Farroupilha
- Full name: Grêmio Atlético Farroupilha
- Nickname(s): Fantasma Farrapo Tricolor do Fragata
- Founded: April 26, 1926
- Ground: Estádio Nicolau Fico, Pelotas, Rio Grande do Sul state, Brazil
- Capacity: 5,000
| Home colours | Away colours |

= Grêmio Atlético Farroupilha =

Grêmio Atlético Farroupilha, commonly known as Farroupilha, is a Brazilian football club based in Pelotas, Rio Grande do Sul and part of state league competition in the state of Rio Grande do Sul. They won the Campeonato Gaúcho in 1935. The club until 1941 was formerly known as Grêmio Atlético do 9° Regimento.

==History==
The club was founded on April 26, 1926, as Grêmio Atlético do 9° Regimento.

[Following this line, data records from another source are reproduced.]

theorem takeTally_chan (s : State) (ch : Chan) (y : Option Tally) : (s.takeTally ch y).chan ch = { s.chan ch with
    wb := { (s.chan ch).wb with spell := ((s.takeTally ch y).chan ch).wb.spell } } := by
  cases y with
  | none => rfl
  | some y => exact takeIntoSpell_chan s ch .stall y

theorem takeTally_events (h : (s.chan ch).wb.spell = some d) (y : Option Tally) :
    (s.takeTally ch y).events = s.events := by
  cases y with
  | none => rfl
  | some y => exact takeIntoSpell_events h .stall y

/-! ## A record dropped for want of room (R122) -/

/-- R122: the record has left the queue and is counted, and is not yet in the spell. -/
def State.headDropped (s : State) (ch : Chan) : State :=
  ((s.releaseHead ch).endPlacement ch).count ch fun c => { c with dropsNoroom := saturate c.dropsNoroom 1 }

theorem headDropped_keeps (s : State) (ch : Chan) : KeepsBut ch s (s.headDropped ch) :=
  ((releaseHead_keeps _ _).trans (endPlacement_keeps _ _)).trans (count_keeps _ _ _)

theorem headDropped_chan (s : State) (ch : Chan) : ((s.headDropped ch).chan ch).wb.spell = (s.chan ch).wb.spell
    ∧ ((s.headDropped ch).chan ch).prog = (s.chan ch).prog := by
  unfold State.headDropped State.endPlacement State.releaseHead
  rw [chan_count, chan_modWb, chan_modCapture]
  exact ⟨rfl, rfl⟩

theorem noroomDrop_eq {x : ClosedRecord} {rest : List ClosedRecord} (hq : (s.chan ch).capture.queue = x :: rest) :
    s.noroomDrop ch = ((s.headDropped ch).takeIntoSpell ch .noroom (oneDrop x.frameNumber x.timestamp)).takeTally ch
      x.tally := by
  unfold State.noroomDrop
  rw [hq]
  rfl

/-- R125: the drop is reported when it opens the spell, and only then. -/
theorem noroomDrop_reports {x : ClosedRecord} {rest : List ClosedRecord} (hq : (s.chan ch).capture.queue = x :: rest) :
    ((s.chan ch).wb.spell = none → s.Reports (s.noroomDrop ch)
        [(some ch, .captureDrops .noroom x.frameNumber (s.chan ch).prog.runIndex)])
      ∧ ∀ d, (s.chan ch).wb.spell = some d → (s.noroomDrop ch).events = s.events := by
  obtain ⟨hspell, hprog⟩ := headDropped_chan s ch
  have htally := takeTally_events
    (takeIntoSpell_spell (s.headDropped ch) ch .noroom (oneDrop x.frameNumber x.timestamp)) x.tally
  rw [noroomDrop_eq hq]
  refine ⟨fun h => ?_, fun d h => ?_⟩
  · have hreports := takeIntoSpell_reports (hspell.trans h) .noroom (oneDrop x.frameNumber x.timestamp)
    rw [hprog] at hreports
    exact hreports.copy (headDropped_keeps s ch).device.symm (headDropped_keeps s ch).timebase.symm rfl htally
  · exact htally.trans (takeIntoSpell_events (hspell.trans h) _ _)

/-! ## Re-reads (R117, R121) -/

theorem succeeded_reRead (h : w.request = .reRead ch) (s : State) (bytes : List Byte) :
    s.succeeded w bytes = (s.offerRelease ch (wordAt bytes 0)).recheckGroup ch := by
  unfold State.succeeded
  rw [h]
  rfl

theorem failed_reRead (h : w.request = .reRead ch) (s : State) : s.failed w = s.recheckGroup ch := by
  unfold State.failed
  rw [h]
  rfl

theorem recheckGroup_idle (h : ∀ g, (s.chan ch).wb.placement ≠ .reread g) : s.recheckGroup ch = s := by
  unfold State.recheckGroup
  split
  next g hp => exact absurd hp (h g)
  next => rfl

theorem recheckGroup_places (hp : (s.chan ch).wb.placement = .reread g) (hr : g.needed ≤ s.areaRoom ch) :
    s.recheckGroup ch = s.placeGroup ch g := by
  unfold State.recheckGroup
  rw [hp]
  exact if_pos hr

theorem recheckGroup_short (hp : (s.chan ch).wb.placement = .reread g) (hr : ¬g.needed ≤ s.areaRoom ch) :
    s.recheckGroup ch = s.noRoom ch g := by
  unfold State.recheckGroup
  rw [hp]
  exact if_neg hr

/-- R127: a GAP alone is discarded. -/
theorem noRoom_alone (h : g.alone = true) :
    s.noRoom ch g = s.modWb ch fun x => { x with placement := .idle, spell := none } := by
  unfold State.noRoom State.endPlacement
  rw [if_pos h, modWb_modWb]

theorem noRoom_record (h : ¬g.alone = true) : s.noRoom ch g = (s.noroomDrop ch).writebackNext ch := if_neg h

theorem offerRelease_dropsNoroom (s : State) (ch : Chan) (value : Word) :
    ((s.offerRelease ch value).chan ch).stats.counters.dropsNoroom = (s.chan ch).stats.counters.dropsNoroom := by
  unfold State.offerRelease
  dsimp only
  split
  · rfl
  · split
    · split
      · rw [chan_modWb]
      · rw [request_chan, chan_modWb]
    · split
      · rfl
      · rw [hand_chan, chan_count, chan_modWb]

/-- The spell that a record dropped for NOROOM leaves. -/
theorem noroom_spell (spell : Option DropSpell) (frame : Word) (timestamp : Dword) :
    (spell.map fun d => d.extend .noroom (oneDrop frame timestamp)).getD ((oneDrop frame timestamp).open .noroom)
      = match spell with
        | none => { first := frame, last := frame, count := 1, noroom := true, stall := false, timestamp := timestamp }
        | some d => { d with last := frame, count := saturate d.count 1, noroom := true } := by
  cases spell with
  | none => exact open_noroom frame timestamp
  | some d => exact extend_noroom d frame timestamp

theorem stall_spell (spell : DropSpell) (tally : Option Tally) :
    (tally.map fun y => spell.extend .stall y).getD spell = match tally with
      | none => spell
      | some y => { spell with last := y.last, count := saturate spell.count y.count.toNat, stall := true } := by
  cases tally with
  | none => rfl
  | some y => exact extend_stall spell y

/-- Settles O47. -/
theorem reRead : Obligations.ReRead := by
  intro ch response w s k ha hlength c t
  have hexec : exec c s = .next ((t.recheckGroup ch).settle).regrant := by
    cases response with
    | okay bytes =>
      have h := read_completes k ha rfl (hlength bytes rfl)
      rw [succeeded_reRead ha.request] at h
      exact h
    | error =>
      have h := read_fails k ha rfl
      rw [failed_reRead ha.request] at h
      exact h
  obtain ⟨hcapture, hprog, hplacement, hspell, hdrops⟩ : (t.chan ch).capture = (s.chan ch).capture
      ∧ (t.chan ch).prog = (s.chan ch).prog ∧ (t.chan ch).wb.placement = (s.chan ch).wb.placement
      ∧ (t.chan ch).wb.spell = (s.chan ch).wb.spell
      ∧ (t.chan ch).stats.counters.dropsNoroom = (s.chan ch).stats.counters.dropsNoroom := by
    cases response with
    | okay bytes =>
      obtain ⟨h1, h2, h3, h4⟩ := offerRelease_units s.freePort ch (wordAt bytes 0)
      exact ⟨h1, h2, h3, h4, offerRelease_dropsNoroom s.freePort ch (wordAt bytes 0)⟩
    | error => exact ⟨rfl, rfl, rfl, rfl, rfl⟩
  refine ⟨fun h => ?_, fun g hp => ⟨fun hr => ?_, fun hr hg => ?_, fun x rest hr hg hq => ?_⟩⟩
  · rw [hexec, recheckGroup_idle (by rw [hplacement]; exact h)]
  · rw [hexec, recheckGroup_places (hplacement.trans hp) hr]
    rfl
  · rw [hexec, recheckGroup_short (hplacement.trans hp) (Nat.not_le.2 hr), noRoom_alone hg]
  · intro spell
    have hqueue : (t.chan ch).capture.queue = x :: rest := by rw [hcapture, hq]
    obtain ⟨hopened, hextended⟩ := noroomDrop_reports hqueue
    rw [hspell, hprog] at hopened
    rw [hspell] at hextended
    have hchan := noroomDrop_chan t ch x rest hqueue
    dsimp only at hchan
    rw [noroom_spell, stall_spell, hspell, hcapture, hdrops] at hchan
    refine ⟨t.noroomDrop ch, ?_, noroomDrop_keeps t ch, ?_, hopened, hextended⟩
    · rw [hexec, recheckGroup_short (hplacement.trans hp) (Nat.not_le.2 hr), noRoom_record (ne_true_of_eq_false hg)]
    · exact hchan

end Sys2Proof.Machine
end

section
/-! PROOFS. The Writeback Unit's bursts and mark writes (R123, R124, R128 to R132). -/

namespace Sys2Proof.Machine

variable {s t u : State} {ch : Chan} {r : Request} {w : Transaction} {g : Group} {y : Tally} {d : DropSpell}

/-! ## A group that is complete (R124, R127) -/

theorem succeeded_recordBurst (h : w.request = .recordBurst ch) (s : State) (bytes : List Byte) :
    s.succeeded w bytes = s.burstDone ch := by
  unfold State.succeeded
  rw [h]

theorem burstDone_next {b next : Burst} {rest : List Burst} (h : (s.chan ch).wb.placement = .writing g (b :: next :: rest)) :
    s.burstDone ch = (s.modWb ch fun x => { x with placement := .writing g (next :: rest) }).request (.recordBurst ch) := by
  unfold State.burstDone
  rw [h]

/-- R124: the group has been counted and its record has left, before its tally is taken and the next group is taken up. -/
def State.groupCounted (s : State) (ch : Chan) (g : Group) : State :=
  (((s.modWb ch fun w =>
      { w with writeMark := w.writeMark + BitVec.ofNat 32 g.needed, placement := .idle }).releaseRecord ch g).count ch
    (Counters.groupWritten · g)).request (.markWrite ch)

theorem burstDone_last {b : Burst} (h : (s.chan ch).wb.placement = .writing g [b]) : s.burstDone ch
    = ((s.groupCounted ch g).takeTally ch ((s.chan ch).groupTally g)).writebackNext ch := by
  unfold State.burstDone
  rw [h]
  rfl

theorem groupCounted_keeps (s : State) (ch : Chan) (g : Group) : KeepsBut ch s (s.groupCounted ch g) :=
  (((modWb_keeps _ _ _).trans (releaseRecord_keeps _ _ _)).trans (count_keeps _ _ _)).trans (request_keeps _ _).but

theorem releaseRecord_chan (s : State) (ch : Chan) (g : Group) : (s.releaseRecord ch g).chan ch = { s.chan ch with
    capture := { (s.chan ch).capture with
      queue := if g.alone then (s.chan ch).capture.queue else (s.chan ch).capture.queue.tail } } := by
  unfold State.releaseRecord State.releaseHead
  cases g.alone with
  | true => rfl
  | false =>
    rw [if_neg Bool.false_ne_true, if_neg Bool.false_ne_true]
    exact chan_modCapture s ch _

theorem groupCounted_chan (s : State) (ch : Chan) (g : Group) : (s.groupCounted ch g).chan ch = { s.chan ch with
    wb := { (s.chan ch).wb with
      writeMark := (s.chan ch).wb.writeMark + BitVec.ofNat 32 (g.pad + g.size), placement := .idle }
    capture := { (s.chan ch).capture with
      queue := if g.alone then (s.chan ch).capture.queue else (s.chan ch).capture.queue.tail }
    stats := { (s.chan ch).stats with
      counters := { (s.chan ch).stats.counters with
        recordsWritten := if g.alone then (s.chan ch).stats.counters.recordsWritten
          else saturate (s.chan ch).stats.counters.recordsWritten 1
        bytesWritten := saturate (s.chan ch).stats.counters.bytesWritten (g.pad + g.size) } } } := by
  unfold State.groupCounted
  rw [request_chan, chan_count, releaseRecord_chan, chan_modWb]
  rfl

theorem groupCounted_events (s : State) (ch : Chan) (g : Group) : (s.groupCounted ch g).events = s.events := by
  unfold State.groupCounted State.releaseRecord
  split <;> rfl

theorem groupTally_none {c : Channel} (h : g.alone = true ∨ ∀ r rest, c.capture.queue = r :: rest → r.tally = none) :
    c.groupTally g = none := by
  unfold Channel.groupTally
  split
  case isTrue => rfl
  case isFalse ha =>
    cases hq : c.capture.queue with
    | nil => rfl
    | cons r rest => exact (h.resolve_left ha) r rest hq

theorem groupTally_some {c : Channel} {x : ClosedRecord} {rest : List ClosedRecord} (ha : g.alone = false)
    (hq : c.capture.queue = x :: rest) : c.groupTally g = x.tally := by
  unfold Channel.groupTally
  rw [ha, hq]
  rfl

/-! ## A burst that fails (R66, R132) -/

theorem failed_recordBurst (h : w.request = .recordBurst ch) (s : State) : s.failed w = s.burstFailed ch w.address := by
  unfold State.failed
  rw [h]

theorem failChannel_reports (s : State) (ch : Chan) :
    s.Reports (s.failChannel ch) [(some ch, .channelState .failed (s.chan ch).prog.runIndex .writeError)] := by
  unfold State.failChannel
  generalize hv : s.modChan ch (fun c =>
    { c.discard with sync := c.sync.toOff, prog := { c.prog with runState := .failed, held := none } }) = v
  have hreports := channelState_reports v ch .writeError
  have hprog : (v.chan ch).prog = { (s.chan ch).prog with runState := .failed, held := none } := by
    rw [← hv, chan_modChan]
  rw [hprog] at hreports
  exact hreports.copy (by rw [← hv]; rfl) (by rw [← hv]; rfl) (by rw [← hv]; rfl) rfl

They won the Campeonato Gaúcho in 1935. Farroupilha won the Campeonato do Interior Gaúcho in 1934, 1935, 1969, 1961 and in 1967. The club was renamed to Grêmio Atlético Farroupilha in 1941, as the law prohibited civilian institutions, such as sports clubs, to use military names.

==Honours==
===State===
- Campeonato Gaúcho
  - Winners (1): 1935
  - Runners-up (2): 1934, 1959
- Campeonato Gaúcho Série B
  - Runners-up (2): 2001, 2018
- Campeonato do Interior Gaúcho
  - Winners (5): 1934, 1935, 1959, 1961, 1967

===City===
- Campeonato Citadino de Pelotas
  - Winners (6): 1934, 1935, 1936, 1938, 1943, 1959

==Stadium==
Grêmio Atlético Farroupilha play their home games at Estádio Nicolau Fico. The stadium has a maximum capacity of 5,000 people.